### [WHAT IS REQUIRED]
Whenever a line below mentions the word "bytes", that line should be copied.

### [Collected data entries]

· · · ·

-- ==== Sys2Proof/Machine/Dispatch.lean ====
section
/-! DEFINITION. One arm for each command of the opcode table. -/

namespace Sys2Proof.Machine

/-- The effect of a command on everything but the queue. -/
def exec (i : Instr) (s : State) : Host.Outcome State Fault Refusal :=
  match i with
  | .aonPwrgdAssert sbMode sbAddr => Sys2Proof.Machine.execAonPwrgdAssert sbMode sbAddr s
  | .aonPwrgdDeassert => Sys2Proof.Machine.execAonPwrgdDeassert s
  | .railPowerGood rail => Sys2Proof.Machine.execRailPowerGood rail s
  | .railStartTimeout rail answers => Sys2Proof.Machine.execRailStartTimeout rail answers s
  | .sillBootVerifyDone failing => Sys2Proof.Machine.execSillBootVerifyDone failing s
  | .halfSelftestDone half passed => Sys2Proof.Machine.execHalfSelftestDone half passed s
  | .kingPostGrant claimH0 claimH1 seenH0 seenH1 => Sys2Proof.Machine.execKingPostGrant claimH0 claimH1 seenH0 seenH1 s
  | .floorplanBuildDone => Sys2Proof.Machine.execFloorplanBuildDone s
  | .yardInitDone site listed => Sys2Proof.Machine.execYardInitDone site listed s
  | .yardTrainingRoundDone site failed => Sys2Proof.Machine.execYardTrainingRoundDone site failed s
  | .bayWaveStart => Sys2Proof.Machine.execBayWaveStart s
  | .microcodeBroadcastDone half missing => Sys2Proof.Machine.execMicrocodeBroadcastDone half missing s
  | .microcodeRepairDone half missing => Sys2Proof.Machine.execMicrocodeRepairDone half missing s
  | .coreSelftestDone core crc => Sys2Proof.Machine.execCoreSelftestDone core crc s
  | .coreSelftestTimeout core => Sys2Proof.Machine.execCoreSelftestTimeout core s
  | .perstAssert kind => Sys2Proof.Machine.execPerstAssert kind s
  | .perstDeassert => Sys2Proof.Machine.execPerstDeassert s
  | .configRequest request => Sys2Proof.Machine.execConfigRequest request s
  | .vfEnableClear => Sys2Proof.Machine.execVfEnableClear s
  | .functionLevelResetVf vf => Sys2Proof.Machine.execFunctionLevelResetVf vf s
  | .functionLevelResetPf0 => Sys2Proof.Machine.execFunctionLevelResetPf0 s
  | .hifDbCmdWrite fn value => Sys2Proof.Machine.execHifDbCmdWrite fn value s
  | .commandFetch fn entry => Sys2Proof.Machine.execCommandFetch fn entry s
  | .hifDbCplWrite fn value => Sys2Proof.Machine.execHifDbCplWrite fn value s
  | .msixDelayExpiry fn => Sys2Proof.Machine.execMsixDelayExpiry fn s
  | .hifDbEvqWrite fn value => Sys2Proof.Machine.execHifDbEvqWrite fn value s
  | .hifFnCtlWrite fn value => Sys2Proof.Machine.execHifFnCtlWrite fn value s
  | .hifErrStatusWrite fn value => Sys2Proof.Machine.execHifErrStatusWrite fn value s
  | .registerWrite port offset bytes => Sys2Proof.Machine.execRegisterWrite port offset bytes s
  | .bar4Read offset len => Sys2Proof.Machine.execBar4Read offset len s
  | .bar4Write offset bytes poisoned => Sys2Proof.Machine.execBar4Write offset bytes poisoned s
  | .spdmRequest fn request => Sys2Proof.Machine.execSpdmRequest fn request s
  | .floorplanGet fn slot => Sys2Proof.Machine.execFloorplanGet fn slot s
  | .topoGet fn slot => Sys2Proof.Machine.execTopoGet fn slot s
  | .attest fn slot => Sys2Proof.Machine.execAttest fn slot s
  | .powerLimit fn slot => Sys2Proof.Machine.execPowerLimit fn slot s
  | .fwUpdate fn slot => Sys2Proof.Machine.execFwUpdate fn slot s
  | .fwUpdateImageChecked image => Sys2Proof.Machine.execFwUpdateImageChecked image s
  | .fwUpdateImageWritten readback => Sys2Proof.Machine.execFwUpdateImageWritten readback s
  | .ctxAdmit fn slot => Sys2Proof.Machine.execCtxAdmit fn slot s
  | .ctxRelease fn slot => Sys2Proof.Machine.execCtxRelease fn slot s
  | .contextStateClear ctx => Sys2Proof.Machine.execContextStateClear ctx s
  | .map fn slot => Sys2Proof.Machine.execMap fn slot s
  | .unmap fn slot => Sys2Proof.Machine.execUnmap fn slot s
  | .xfer fn slot => Sys2Proof.Machine.execXfer fn slot s
  | .loadTasks fn slot => Sys2Proof.Machine.execLoadTasks fn slot s
  | .launchStart fn slot => Sys2Proof.Machine.execLaunchStart fn slot s
  | .launchHalt fn slot => Sys2Proof.Machine.execLaunchHalt fn slot s
  | .streamArm fn slot => Sys2Proof.Machine.execStreamArm fn slot s
  | .streamArmRearm fn slot => Sys2Proof.Machine.execStreamArmRearm fn slot s
  | .streamArmCancel fn slot => Sys2Proof.Machine.execStreamArmCancel fn slot s
  | .streamArmRestart fn slot => Sys2Proof.Machine.execStreamArmRestart fn slot s
  | .streamArmRelease fn slot => Sys2Proof.Machine.execStreamArmRelease fn slot s
  | .stashArm fn slot => Sys2Proof.Machine.execStashArm fn slot s
  | .stashArmReset fn slot => Sys2Proof.Machine.execStashArmReset fn slot s
  | .stashArmRelease fn slot => Sys2Proof.Machine.execStashArmRelease fn slot s
  | .planeArm fn slot => Sys2Proof.Machine.execPlaneArm fn slot s
  | .planeArmRelease fn slot => Sys2Proof.Machine.execPlaneArmRelease fn slot s
  | .groupDefine fn slot => Sys2Proof.Machine.execGroupDefine fn slot s
  | .pegLoad fn slot => Sys2Proof.Machine.execPegLoad fn slot s
  | .pegLoadRearm fn slot => Sys2Proof.Machine.execPegLoadRearm fn slot s
  | .pegLoadUnload fn slot => Sys2Proof.Machine.execPegLoadUnload fn slot s
  | .seqTableEditControl fn slot => Sys2Proof.Machine.execSeqTableEditControl fn slot s
  | .seqTableEditWrite fn slot => Sys2Proof.Machine.execSeqTableEditWrite fn slot s
  | .seqTableEditRead fn slot => Sys2Proof.Machine.execSeqTableEditRead fn slot s
  | .ledgerSwap fn slot => Sys2Proof.Machine.execLedgerSwap fn slot s
  | .descriptorFetch bay ctx => Sys2Proof.Machine.execDescriptorFetch bay ctx s
  | .taskTake bay ctx => Sys2Proof.Machine.execTaskTake bay ctx s
  | .taskWaitTake bay ctx => Sys2Proof.Machine.execTaskWaitTake bay ctx s
  | .taskWaitTimeout bay ctx => Sys2Proof.Machine.execTaskWaitTimeout bay ctx s
  | .taskStartRead bay ctx => Sys2Proof.Machine.execTaskStartRead bay ctx s
  | .lcClaimTimeout bay => Sys2Proof.Machine.execLcClaimTimeout bay s
  | .ledgerAppendLock bay ctx => Sys2Proof.Machine.execLedgerAppendLock bay ctx s
  | .tileIssue bay => Sys2Proof.Machine.execTileIssue bay s
  | .handleWaitTimeout bay ctx index => Sys2Proof.Machine.execHandleWaitTimeout bay ctx index s
  | .tileDone core wrong => Sys2Proof.Machine.execTileDone core wrong s
  | .ledgerRecheckDone core => Sys2Proof.Machine.execLedgerRecheckDone core s
  | .benchParityFail core => Sys2Proof.Machine.execBenchParityFail core s
  | .spotCheckCompare check => Sys2Proof.Machine.execSpotCheckCompare check s
  | .spotCheckThirdCompare check => Sys2Proof.Machine.execSpotCheckThirdCompare check s
  | .serviceWriteSigned => Sys2Proof.Machine.execServiceWriteSigned s
  | .serviceWriteFlashed => Sys2Proof.Machine.execServiceWriteFlashed s
  | .rowStatsMergeDone bay ctx index => Sys2Proof.Machine.execRowStatsMergeDone bay ctx index s
  | .taskComplete bay ctx index => Sys2Proof.Machine.execTaskComplete bay ctx index s
  | .streamPassStart bay slot => Sys2Proof.Machine.execStreamPassStart bay slot s
  | .blockTranslate x => Sys2Proof.Machine.execBlockTranslate x s
  | .slotGrant site => Sys2Proof.Machine.execSlotGrant site s
  | .lineRequestComplete request outcome => Sys2Proof.Machine.execLineRequestComplete request outcome s
  | .semPairAugerTake bay slot => Sys2Proof.Machine.execSemPairAugerTake bay slot s
  | .semPairAgentTake agent bay slot fill => Sys2Proof.Machine.execSemPairAgentTake agent bay slot fill s
  | .joinerFaultResolve fault => Sys2Proof.Machine.execJoinerFaultResolve fault s
  | .faultResolveTimeout fault => Sys2Proof.Machine.execFaultResolveTimeout fault s
  | .stashClaim ctx => Sys2Proof.Machine.execStashClaim ctx s
  | .stashClaimMapped ctx => Sys2Proof.Machine.execStashClaimMapped ctx s
  | .stashDropDone ctx => Sys2Proof.Machine.execStashDropDone ctx s
  | .yardReadRetryDone request outcome => Sys2Proof.Machine.execYardReadRetryDone request outcome s
  | .laneSpareSwitched site sub => Sys2Proof.Machine.execLaneSpareSwitched site sub s
  | .laneSparingWindowEnd site => Sys2Proof.Machine.execLaneSparingWindowEnd site s
  | .yardPatrolRead half site outcome retry => Sys2Proof.Machine.execYardPatrolRead half site outcome retry s
  | .loftPatrolRead bay singleBit => Sys2Proof.Machine.execLoftPatrolRead bay singleBit s
  | .loftUncorrectable target => Sys2Proof.Machine.execLoftUncorrectable target s
  | .migrationEpochEnd half => Sys2Proof.Machine.execMigrationEpochEnd half s
  | .migrationCopyDone page => Sys2Proof.Machine.execMigrationCopyDone page s
  | .migrationRecopyDone page => Sys2Proof.Machine.execMigrationRecopyDone page s
  | .migrationCutoverDone page => Sys2Proof.Machine.execMigrationCutoverDone page s
  | .planePassStart ctx id => Sys2Proof.Machine.execPlanePassStart ctx id s
  | .planePassEnd ctx id => Sys2Proof.Machine.execPlanePassEnd ctx id s
  | .seqBuildStart ctx => Sys2Proof.Machine.execSeqBuildStart ctx s
  | .seqBuildDone ctx => Sys2Proof.Machine.execSeqBuildDone ctx s
  | .remoteWriteCommit port vc => Sys2Proof.Machine.execRemoteWriteCommit port vc s
  | .remoteSignalCommit port vc => Sys2Proof.Machine.execRemoteSignalCommit port vc s
  | .pegOpenReceived ctx peg inst rank signature => Sys2Proof.Machine.execPegOpenReceived ctx peg inst rank signature s
  | .pegGoReceived ctx peg inst => Sys2Proof.Machine.execPegGoReceived ctx peg inst s
  | .pegAbortReceived ctx peg inst code badRank => Sys2Proof.Machine.execPegAbortReceived ctx peg inst code badRank s
  | .pegGrantReceived ctx peg => Sys2Proof.Machine.execPegGrantReceived ctx peg s
  | .pegDataReceived ctx peg arrival first bytes => Sys2Proof.Machine.execPegDataReceived ctx peg arrival first bytes s
  | .pegComplete ctx peg => Sys2Proof.Machine.execPegComplete ctx peg s
  | .pegTimeoutExpiry ctx peg => Sys2Proof.Machine.execPegTimeoutExpiry ctx peg s
  | .packetStart port => Sys2Proof.Machine.execPacketStart port s
  | .framePeriod port => Sys2Proof.Machine.execFramePeriod port s
  | .frameReceive port bytes fec => Sys2Proof.Machine.execFrameReceive port bytes fec s
  | .replayTimeoutExpiry port => Sys2Proof.Machine.execReplayTimeoutExpiry port s
  | .linkLaneErrorWindowEnd port => Sys2Proof.Machine.execLinkLaneErrorWindowEnd port s
  | .linkMarkerLockLost port lane => Sys2Proof.Machine.execLinkMarkerLockLost port lane s
  | .linkSignalDetected port => Sys2Proof.Machine.execLinkSignalDetected port s
  | .linkPmdTrainingDone port passed => Sys2Proof.Machine.execLinkPmdTrainingDone port passed s
  | .linkMaskExchangeDone port partner => Sys2Proof.Machine.execLinkMaskExchangeDone port partner s
  | .linkLockDone port credits => Sys2Proof.Machine.execLinkLockDone port credits s
  | .linkIdentityReceived port coord partnerPort serial => Sys2Proof.Machine.execLinkIdentityReceived port coord partnerPort serial s
  | .linkRetrainDone port lanes credits => Sys2Proof.Machine.execLinkRetrainDone port lanes credits s
  | .lnkCoordWrite port reg value => Sys2Proof.Machine.execLnkCoordWrite port reg value s
  | .lnkRouteCtlRecompute value => Sys2Proof.Machine.execLnkRouteCtlRecompute value s
  | .routeBuildDone breaks => Sys2Proof.Machine.execRouteBuildDone breaks s
  | .bridgeFlitReceive dir bytes => Sys2Proof.Machine.execBridgeFlitReceive dir bytes s
  | .bridgeRetrainDone => Sys2Proof.Machine.execBridgeRetrainDone s
  | .bridgeRetrainTimeout => Sys2Proof.Machine.execBridgeRetrainTimeout s
  | .joinerHeartbeat half claim seen => Sys2Proof.Machine.execJoinerHeartbeat half claim seen s
  | .joinerHeartbeatTimeout half => Sys2Proof.Machine.execJoinerHeartbeatTimeout half s
  | .joinerRestartDone half => Sys2Proof.Machine.execJoinerRestartDone half s
  | .sillHealthTestFail => Sys2Proof.Machine.execSillHealthTestFail s
  | .budgetEvaluation moduleW uncoreW temps => Sys2Proof.Machine.execBudgetEvaluation moduleW uncoreW temps s
  | .opVcoreSettled => Sys2Proof.Machine.execOpVcoreSettled s
  | .stagePoll readings => Sys2Proof.Machine.execStagePoll readings s
  | .vrAlertAssert => Sys2Proof.Machine.execVrAlertAssert s
  | .vcoreCurrentLimit half => Sys2Proof.Machine.execVcoreCurrentLimit half s
  | .bayIdleGate bay => Sys2Proof.Machine.execBayIdleGate bay s
  | .bayUngate bay => Sys2Proof.Machine.execBayUngate bay s
  | .thermalTrip sensor temp => Sys2Proof.Machine.execThermalTrip sensor temp s
  | .thermtripShutdown => Sys2Proof.Machine.execThermtripShutdown s
  | .siteOverTemperature site temp => Sys2Proof.Machine.execSiteOverTemperature site temp s
  | .pwrBoardMaxWrite value => Sys2Proof.Machine.execPwrBoardMaxWrite value s
  | .sbStatusWrite value => Sys2Proof.Machine.execSbStatusWrite value s
  | .registerRead port offset len => Sys2Proof.Machine.execRegisterRead port offset len s
  | .interferenceMeterWindowEnd half => Sys2Proof.Machine.execInterferenceMeterWindowEnd half s
  | .linkLaneResetDone port signal => Sys2Proof.Machine.execLinkLaneResetDone port signal s
  | .sillOperationDone last => Sys2Proof.Machine.execSillOperationDone last s
  | .hostReadCompletion fn slot data => Sys2Proof.Machine.execHostReadCompletion fn slot data s
  | .railBelowTenPercent rail => Sys2Proof.Machine.execRailBelowTenPercent rail s

end Sys2Proof.Machine
end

· · · ·

### [ANSWER TO THIS PROBLEM]
  | .registerWrite port offset bytes => Sys2Proof.Machine.execRegisterWrite port offset bytes s
  | .bar4Write offset bytes poisoned => Sys2Proof.Machine.execBar4Write offset bytes poisoned s
  | .pegDataReceived ctx peg arrival first bytes => Sys2Proof.Machine.execPegDataReceived ctx peg arrival first bytes s
  | .frameReceive port bytes fec => Sys2Proof.Machine.execFrameReceive port bytes fec s
  | .bridgeFlitReceive dir bytes => Sys2Proof.Machine.execBridgeFlitReceive dir bytes s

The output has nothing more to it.